-
-
Notifications
You must be signed in to change notification settings - Fork 1.9k
Description
What happened:
Hello! After the 2.28.0 release the napari project is having some dask performance related issues, including timeout fails of some of tests that now take significantly longer. Changing the dask config did not recover the old behavior as I would have expected based on the docs.
A more detailed investigation can be found in the napari issue tracker here napari/napari#1656 but I will reproduce a minimal example below.
What you expected to happen:
I didn't expect such large slow downs with the new release.
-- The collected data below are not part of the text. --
/-- A read of link `link`: the line is cached when `caches`. -/
def State.hostRead (s : State) (link : Fin 2) (pa n : Nat) (caches : Bool) : State :=
  let s := (linesOf pa n).foldl (fun s ln => s.hostRecall link.val ln false) s
  match s.hostBytes pa n with
  | some b =>
    let s := { s with hostValue := tput s.hostValue link.val (some b) }
    if caches then s.track link.val (pa / 64) none else s
  | none => s.hostAbort link

/-- HOST_CXL_MEM_WRITE: link `req.link` writes `req.bytes` at host address `req.addr`, in its own cache when `req.caches`. With
`req.atHost` the host writes its own memory, which the device reaches at address `req.addr` of the host window (R353). -/
def execHostCxlMemWrite (s : State) : Host.Outcome State Fault Refusal :=
  let r := s.req
  if r.atHost then
    .next (if inHost r.addr.toNat && inHost (r.addr.toNat + r.bytes.length - 1) then s.hostPut r.addr.toNat r.bytes else s)
  else
    engineStep 5 r.link.val .hostCxlMemWrite (modify fun s =>
      match s.hostPa r.link r.addr.toNat r.bytes.length with
      | none => s
      | some pa => s.hostWrite r.link pa r.bytes r.caches) s

/-- HOST_CXL_MEM_READ: link `req.link` reads `req.len` bytes at host address `req.addr`, and caches the line when `req.caches`. -/
def execHostCxlMemRead (s : State) : Host.Outcome State Fault Refusal :=
  let r := s.req
  engineStep 5 r.link.val .hostCxlMemRead (modify fun s =>
    match s.hostPa r.link r.addr.toNat r.len.val with
    | none => s
    | some pa => s.hostRead r.link pa r.len.val r.caches) s

end Sys2Proof.Machine
end

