/-- A step that changes event counters of the hub or of dies alone (an ignored write counts as event 0x22). -/
def Ignores (i : Instr) (s : State) : Prop :=
  ∃ t cs ds, exec i s = .next t ∧ t = { s with hub := { s.hub with counters := cs }, dies := ds } ∧ ∀ d, (t.die d).uncounted = (s.die d).uncounted

/-- A stash line of a region lies in a page that an invalidation names: its 64 KiB pages and those of the range meet (R81, R125). -/
def named (x : InvPort) (r : StashRegion) (i : Nat) (l : StashLine) : Bool :=
  let size := 2 ^ (pageBits l.level - 16)
  let page := (r.va + BitVec.ofNat 64 (64 * i)).toNat % 2 ^ 57 / 2 ^ pageBits l.level
  let first := x.va.toNat % 2 ^ 41
  (x.allas || x.asid == r.asid) && (x.pages == 0 || decide (max (page * size) first < min ((page + 1) * size) (first + x.pages.toNat)))

/-- The word of SPREQ with a KIND (Table 29.2). -/
def spareRows : List (Instr × Nat) := [(.spareCoreSwap, 1), (.spareLigatureSwap, 2), (.spareScribeSwap, 3)]

end Sys2Proof.Spec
Minimal Complete Verifiable Example:
import dask.array as da
import numpy as np
import time
data = da.random.random(
size=(100_000, 1000, 1000), chunks=(1, 1000, 1000)
)
idxs = [(0,), (50_000,), (99_999,)]
t0 = time.time()
reduced_data = np.min([np.min(data[idx]) for idx in idxs])
t1 = time.time()
print(t1 - t0)On 2.27.0 this takes about 0.13 seconds to run, on 2.28.0 this takes 4.3 seconds to run.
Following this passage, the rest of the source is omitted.